··· Task input

-- ==== Sys2Proof/Machine/ImageCheck.lean ====
section
/-!
DEFINITION. The checks of VERIFY on a schedule image (R130, R131), the encoding rules of PM words they apply (R84–R108)
and the issue walk. A check answers the first refusal it meets: code, tile (0xFF for none), location.
-/

namespace Sys2Proof.Machine

/-- A refusal: code, tile, location (R130). -/
abbrev ImgErr := Nat × Nat × Nat
/-- A PM address as a location. -/
def pmLoc (a : Nat) : Nat := 0x80000000 + a
/-- The first refusal of a list of checks. -/
def firstErr : List (Option ImgErr) → Option ImgErr
  | [] => none
  | none :: r => firstErr r
  | some e :: _ => some e
/-- The first refusal over a list of things. -/
def errOver {α : Type} (l : List α) (f : α → Option ImgErr) : Option ImgErr := l.findSome? f
/-- A refusal when the condition holds. -/
def errIf (b : Bool) (e : ImgErr) : Option ImgErr := if b then some e else none

/-! ### PM words (R84–R104) -/

/-- Field [hi:lo] of a PM word. -/
def pmf (w : PmWord) (hi lo : Nat) : Nat := (w.toNat >>> lo) % 2 ^ (hi + 1 - lo)

/-- The fields of an AGU update that are not empty: AGU number, set, UOP (R86–R89, R103). -/
def pmAgus (w : PmWord) : List (Nat × Nat × Nat) :=
  let at' (los : List Nat) : List (Nat × Nat × Nat) := los.mapIdx (fun i lo => (i, pmf w (lo + 8) (lo + 5), pmf w (lo + 4) lo))
  (at' (match pmf w 127 126 with
    | 0 => [11, 2]
    | 1 => [10, 1]
    | 2 => [42, 33, 24, 15]
    | _ => [9, 0])).filter (fun a => a.2.2 ≠ 0 || a.2.1 ≠ 0)

/-- The MAC slot breaks its encoding (R90, R92, R93). -/
def macBad (w : PmWord) : Bool :=
  let mx := pmf w 119 115
  let my := pmf w 114 110
  let fx := pmf w 109 108
  let fy := pmf w 107 106
  match pmf w 125 122 with
  | 0 => pmf w 121 102 ≠ 0
  | 1 => false
  | 2 => false
  | 3 => false
  | 4 => my ≠ 0 || fy ≠ 0
  | 5 => mx ≠ 0 || my ≠ 0 || fx ≠ 0 || fy ≠ 0
  | 6 => mx ≠ 0 || fx ≠ 0 || fy ≥ 2 || (fy = 1 && my = 0)
  | 7 => mx ≥ 4 || my ≠ 0 || fx ≠ 0 || fy ≠ 0
  | _ => true

/-- The accumulator store breaks its encoding (R47, R90, R94). -/
def storeBad (w : PmWord) : Bool :=
  match pmf w 101 100 with
  | 0 => pmf w 99 84 ≠ 0
  | 3 => true
  | _ => pmf w 90 89 = 3

/-- A memory slot breaks its encoding (R90, R102). -/
def memBad (w : PmWord) : Bool :=
  (match pmf w 83 82 with
    | 0 => pmf w 81 66 ≠ 0
    | 1 => pmf w 72 70 ≠ 0
    | 2 => false
    | _ => true) || (pmf w 65 64 = 0 && pmf w 63 51 ≠ 0)

/-- The ALU slot breaks its encoding (R90, R96–R101). -/
def aluBad (w : PmWord) : Bool :=
  let d := pmf w 44 40
  let a := pmf w 39 35
  let b := pmf w 34 30
  let c := pmf w 29 27
  let kt := pmf w 26 24
  let op := pmf w 50 45
  if op = 0 then pmf w 44 20 ≠ 0
  else if op = 1 ∨ op = 6 ∨ op = 7 ∨ op = 0xD ∨ op = 0x15 then b ≠ 0 || c ≠ 0 || kt ≠ 0
  else if op ≤ 0xC then c ≠ 0 || kt ≠ 0
  else if op ≤ 0xF then false
  else if op ≤ 0x14 then c ≠ 0 || kt ≠ 0 || (op = 0x14 && b = 0)
  else if op = 0x16 then a ≠ 0 || b ≠ 0 || c ≠ 0 || kt ≠ 0 || pmf w 23 20 ≠ 0
  else if op ≤ 0x1C then c ≠ 0 || kt ≠ 0
  else if op = 0x20 then d ≠ 0 || c ≥ 6
  else if op = 0x21 then c ≥ 6
  else if 0x28 ≤ op ∧ op ≤ 0x2A then d ≠ 0 || a ≥ 8 || b ≥ 8 || c ≠ 0
  else if op = 0x2B then d ≠ 0 || a ≥ 8 || b ≠ 0 || c ≠ 0
  else if op = 0x2C then d ≠ 0 || a ≠ 0 || b ≠ 0 || c ≥ 2
  else if op = 0x2D then d ≠ 0 || c ≠ 0
  else true

/-- The low region of a word breaks its encoding (R86–R90, R103, R104). -/
def lowBad (w : PmWord) : Bool :=
  let off (en hi lo : Nat) : Bool := pmf w en en = 0 && pmf w hi lo ≠ 0
  (pmAgus w).any (fun a => a.2.2 = 0 || (3 ≤ a.2.2 && a.2.2 ≤ 0xF)) ||
  match pmf w 127 126 with
  | 0 => aluBad w || pmf w 1 0 ≠ 0
  | 1 => off 50 49 45 || off 44 43 39 || off 38 37 29 || off 28 27 19 || pmf w 0 0 ≠ 0
  | 2 => off 14 13 9 || off 8 7 3 || pmf w 2 0 ≠ 0
  | _ => pmf w 50 49 ≥ 2 || (pmf w 50 49 = 0 && pmf w 48 18 ≠ 0)

/-- A PM word breaks an encoding rule (R131 code 0x06). -/
def pmBad (w : PmWord) : Bool := macBad w || storeBad w || memBad w || lowBad w

/-- The data registers that a word writes, with the number of ecyc after which a word sees the result (R73). -/
def pmResults (w : PmWord) : List (Nat × Nat) :=
  let op := pmf w 50 45
  let alu := if pmf w 127 126 = 0 ∧ op ≠ 0 ∧ op < 0x20 then [(if op ≤ 0xF then 1 else 2, pmf w 44 40)]
    else if pmf w 127 126 = 0 ∧ op = 0x21 then [(1, pmf w 44 40)] else []
  let st := if pmf w 101 100 ≠ 0 then [(2, pmf w 97 93)] else []
  let m1 := if pmf w 65 64 = 1 then [(3, pmf w 59 55)] else []
  let m0 := if pmf w 83 82 ≠ 0 then [(3, pmf w 77 73)] else []
  let r1 := if pmf w 127 126 = 1 ∧ pmf w 28 28 = 1 then [(1, pmf w 27 23)] else []
  let r0 := if pmf w 127 126 = 1 ∧ pmf w 38 38 = 1 then [(1, pmf w 37 33)] else []
  alu ++ st ++ m1 ++ m0 ++ r1 ++ r0

/-- The largest number of ecyc after which a result of a word is seen (R41, R73). -/
def pmSpan (w : PmWord) : Nat :=
  let l := (pmResults w).map (·.1) ++ (if pmf w 125 122 ≠ 0 then [4] else []) ++
    (if pmf w 101 100 ≠ 0 ∧ pmf w 88 88 = 1 then [3] else []) ++ (if pmf w 65 64 = 3 then [3] else []) ++
    (if pmf w 127 126 = 0 ∧ pmf w 50 45 ≥ 0x20 then [2] else [])
  l.foldl max 1

/-- The sends of a word: the channels enabled (R87, R88). -/
def pmSends (w : PmWord) : List Nat :=
  let f := pmf w 127 126
  let b0 := if f = 1 then pmf w 50 50 else if f = 2 then pmf w 14 14 else 0
  let b1 := if f = 1 then pmf w 44 44 else if f = 2 then pmf w 8 8 else 0
  (if b0 = 1 then [0] else []) ++ (if b1 = 1 then [1] else [])
/-- The receive channels for which a word names a register (R87, R104). -/
def pmRecvs (w : PmWord) : List Nat :=
  if pmf w 127 126 = 1 then (if pmf w 38 38 = 1 then [0] else []) ++ (if pmf w 28 28 = 1 then [1] else []) else []
/-- The memory accesses of a word: set, whether it writes, whether in slot 1 (R102). -/
def pmMem (w : PmWord) : List (Nat × Bool × Bool) :=
  (if pmf w 83 82 ≠ 0 then [(pmf w 81 78, false, false)] else []) ++
  (if pmf w 65 64 ≠ 0 then [(pmf w 63 60, decide (pmf w 65 64 ≥ 2), true)] else [])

······

= Exercise =
Your task is to quote, without any alteration, the lines running from the top of the records to the line that holds "def pmAgus (w", both included.

= Output for this exercise =
-- ==== Sys2Proof/Machine/ImageCheck.lean ====
section
/-!
DEFINITION. The checks of VERIFY on a schedule image (R130, R131), the encoding rules of PM words they apply (R84–R108)
and the issue walk. A check answers the first refusal it meets: code, tile (0xFF for none), location.
-/

namespace Sys2Proof.Machine

/-- A refusal: code, tile, location (R130). -/
abbrev ImgErr := Nat × Nat × Nat
/-- A PM address as a location. -/
def pmLoc (a : Nat) : Nat := 0x80000000 + a
/-- The first refusal of a list of checks. -/
def firstErr : List (Option ImgErr) → Option ImgErr
  | [] => none
  | none :: r => firstErr r
  | some e :: _ => some e
/-- The first refusal over a list of things. -/
def errOver {α : Type} (l : List α) (f : α → Option ImgErr) : Option ImgErr := l.findSome? f
/-- A refusal when the condition holds. -/
def errIf (b : Bool) (e : ImgErr) : Option ImgErr := if b then some e else none

/-! ### PM words (R84–R104) -/

/-- Field [hi:lo] of a PM word. -/
def pmf (w : PmWord) (hi lo : Nat) : Nat := (w.toNat >>> lo) % 2 ^ (hi + 1 - lo)

/-- The fields of an AGU update that are not empty: AGU number, set, UOP (R86–R89, R103). -/
def pmAgus (w : PmWord) : List (Nat × Nat × Nat) :=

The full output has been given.